Kotteakos, supra at 764, 66 S.Ct. at 1247.

Recently this court affirmed its adherence to the Kotteakos standard of determining prejudicial error:

“If, when all is said and done, the conviction is sure that the error did not influence the jury, or had but very slight effect, the verdict and the judgment should stand * * *. But if one cannot say, with fair assurance, after pondering all that happened without stripping the erroneous action from the whole, that the judgment was not substantially swayed by the error, it is impossible to conclude that substantial rights were not affected. The inquiry cannot be merely whether there was enough to support the result, apart from the phase affected by the error. It is rather, even so, whether the error itself had substantial influence.

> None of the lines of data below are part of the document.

/-- Settles O52, by the cases of a step and, for a legal word, of its operation's effect. -/
theorem invariantIsKept : Obligations.InvariantIsKept := by
  intro s t hinv hstep
  obtain ⟨-, h⟩ | ⟨w, i, -, -, h⟩ | ⟨w, why, -, -, h⟩ | ⟨-, -, h⟩ := step_cases s <;>
    cases Host.Outcome.next.inj (hstep.symm.trans h)
  · exact hinv
  · exact (answerOf_effect i s.block).keeps_inv hinv
  · exact hinv
  · exact inv_reset

end Sys2Proof.Machine

/-! ## The step, idling and the pins (R12, R37) -/

namespace Sys2Proof.Machine

/-- Settles O8: `step` on a legal word is `exec` at the transferred state. -/
theorem stepRunsDecodedOperation : Obligations.StepRunsDecodedOperation := by
  intro s w i hp hd
  simp [step, takeInput, hp, hd, transferred]

/-- What every word leaves on the ports: one response, and the word off the pins (R37, R157). -/
theorem afterWord_answers (s : State) (w : OpWord) : ∃ r, (afterWord s w).resp = some r := by
  rw [afterWord_eq]
  split <;> exact ⟨_, rfl⟩

/-- Settles O10, from `afterWord_answers` and `afterWord_pins`. -/
theorem everyWordIsAnswered : Obligations.EveryWordIsAnswered := by
  intro s w hp
  obtain ⟨r, hr⟩ := afterWord_answers s w
  exact ⟨afterWord s w, r, step_op hp, hr, by simp [State.respValid, hr], by simp [State.respWord, hr],
    afterWord_pins s w, rfl⟩

theorem step_idle {s : State} (hp : s.pins = .idle) : step s = .next (idle s) := by
  simp [step, takeInput, hp]

/-- Settles O12: the idle step. -/
theorem idleHoldsTheState : Obligations.IdleHoldsTheState :=
  fun _ hp => step_idle hp

/-- Once the environment has set the pins, the block alone decides the step. -/
theorem step_congr_block {s₁ s₂ : State} (h : s₁.block = s₂.block) (e : PortInput) :
    step { s₁ with pins := e } = step { s₂ with pins := e } := by
  rw [step_pins_eq s₁ e, step_pins_eq s₂ e, h]

theorem drive_cons_congr {s₁ s₂ : State} (h : s₁.block = s₂.block) (e : PortInput) (es : List PortInput) :
    drive s₁ (e :: es) = drive s₂ (e :: es) := by
  rw [drive, drive, step_congr_block h e]

theorem drive_cons_of_next {s u : State} {e : PortInput} (h : step { s with pins := e } = .next u)
    (es : List PortInput) : drive s (e :: es) = drive u es := by
  rw [drive, h]

theorem afterWord_congr {s₁ s₂ : State} (h : s₁.block = s₂.block) (w : OpWord) :
    afterWord s₁ w = afterWord s₂ w := by
  rw [afterWord_eq, afterWord_eq, h]

/-- Settles O53: the first event already puts both machines in one state. -/
theorem onlyTheBlockIsState : Obligations.OnlyTheBlockIsState := by
  intro s₁ s₂ h
  refine ⟨drive_cons_congr h, fun ws => ?_⟩
  cases ws with
  | nil => rfl
  | cons w ws => rw [trace, trace, afterWord_congr h w]

theorem drive_words (s : State) (ws : List OpWord) :
    drive s (ws.map PortInput.op) = .next (afterWords s ws) := by
  induction ws generalizing s with
  | nil => rfl
  | cons w ws ih => exact (drive_cons_of_next (step_offered s w) _).trans (ih (afterWord s w))

/-- Two machines with equal blocks, one driven without the other's idle steps, end with equal blocks. -/
theorem drive_filter_idle {s s' t t' : State} {es : List PortInput} (hb : s.block = s'.block)
    (h : drive s es = .next t) (h' : drive s' (es.filter fun e => e ≠ .idle) = .next t') : t.block = t'.block := by
  induction es generalizing s s' with
  | nil =>
    cases h
    cases h'
    exact hb
  | cons e es ih =>
    obtain ⟨u, hu⟩ := step_next { s with pins := e }
    rw [drive_cons_of_next hu] at h
    by_cases he : e = .idle
    · have hidle := step_idle (s := { s with pins := e }) he
      have hub : u.block = s.block := by rw [Host.Outcome.next.inj (hu.symm.trans hidle), idle_block]
      rw [List.filter_cons_of_neg (by simp [he])] at h'
      exact ih (hub.trans hb) h h'
    · rw [List.filter_cons_of_pos (by simp [he]), drive_cons_of_next ((step_congr_block hb e).symm.trans hu)] at h'
      exact ih rfl h h'

/-- Settles O49, by induction on the words and on the port events. -/
theorem stepsAreTheFoldOfWords : Obligations.StepsAreTheFoldOfWords := by
  refine ⟨drive_words, ?_⟩
  intro s t t' es h h'
  exact drive_filter_idle rfl h h'

end Sys2Proof.Machine

/-! ## What a running block keeps, and who changes MODE -/

namespace Sys2Proof.Machine

/-- In RUNNING mode no operation changes MODE, the configuration or SCALE (R13, R26, R20). -/
theorem BlockEffect.running_frame {b b' : Block} {i : Instr} (he : BlockEffect b i b') (hr : b.mode = .running) :
    b'.mode = .running ∧ b'.cfg = b.cfg ∧ b'.scale = b.scale := by
  cases he with
  | edge raw =>
    rw [edgeBlock_frame]
    exact ⟨hr, rfl, rfl⟩
  | wrcfg _ _ _ hu | initAccepted hu | initRejected hu => exact absurd (hu.symm.trans hr) (by decide)
  | wrap | ovfchkPending | ovfchkClear | tick | settgt | read | notRunning | locked => exact ⟨hr, rfl, rfl⟩

theorem afterWord_running_frame {s : State} (hr : s.block.mode = .running) (w : OpWord) :
    (afterWord s w).block.mode = .running ∧ (afterWord s w).block.cfg = s.block.cfg ∧
    (afterWord s w).block.scale = s.block.scale := by
  obtain ⟨i, -, he⟩ | ⟨why, -, hb⟩ := afterWord_effect s w
  · exact he.running_frame hr
  · rw [hb]
    exact ⟨hr, rfl, rfl⟩

/-- Settles O45: `afterWord_running_frame` over the sequence. -/
theorem configurationIsConstantWhileRunning : Obligations.ConfigurationIsConstantWhileRunning := by
  intro s ws hr
  refine afterWords_keeps
    (fun t => t.block.mode = .running ∧ t.block.cfg = s.block.cfg ∧ t.block.scale = s.block.scale)
    ?_ s ws ⟨hr, rfl, rfl⟩
  rintro u w ⟨hru, hcfg, hscale⟩
  obtain ⟨hr', hcfg', hscale'⟩ := afterWord_running_frame hru w
  exact ⟨hr', hcfg'.trans hcfg, hscale'.trans hscale⟩

theorem afterWords_running {s : State} (hr : s.block.mode = .running) (ws : List OpWord) :
    (afterWords s ws).block.mode = .running :=
  (configurationIsConstantWhileRunning s ws hr).1

/-- MODE changes at an INIT in UNCONFIGURED mode only, as CHECK_CFG decides (R13, R110). -/
theorem BlockEffect.mode {b b' : Block} {i : Instr} (he : BlockEffect b i b') :
    b'.mode = if b.mode = .unconfigured ∧ i = .init then (if checkCfg b.cfg = 0 then .running else .fault)
      else b.mode := by
  cases he with
  | edge raw =>
    rw [edgeBlock_frame]
    simp
  | initAccepted hu hc => rw [if_pos ⟨hu, rfl⟩, if_pos hc, startBlock_mode]
  | initRejected hu hc => rw [if_pos ⟨hu, rfl⟩, if_neg hc]
  | read hi | wrcfg _ _ hi | notRunning hi =>
    refine (if_neg ?_).symm
    rintro ⟨-, rfl⟩
    exact Bool.noConfusion hi
  | locked _ hu => simp [hu]
  | wrap | ovfchkPending | ovfchkClear | tick | settgt => simp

If so, or if one is left in grave doubt, the conviction cannot stand.”

United States v. Stabler, 490 F.2d 345 (8th Cir. 1974), quoting Kotteakos v. United States, 328 U.S. 750, 765, 66 S.Ct. 1239, 1248 (1946).

Applying this standard to the facts and circumstances of the present case, we cannot say that the exclusion of the testimony of the complaining witness’ three roommates as to her reputation for truth and veracity was harmless. We reverse and remand for a new trial.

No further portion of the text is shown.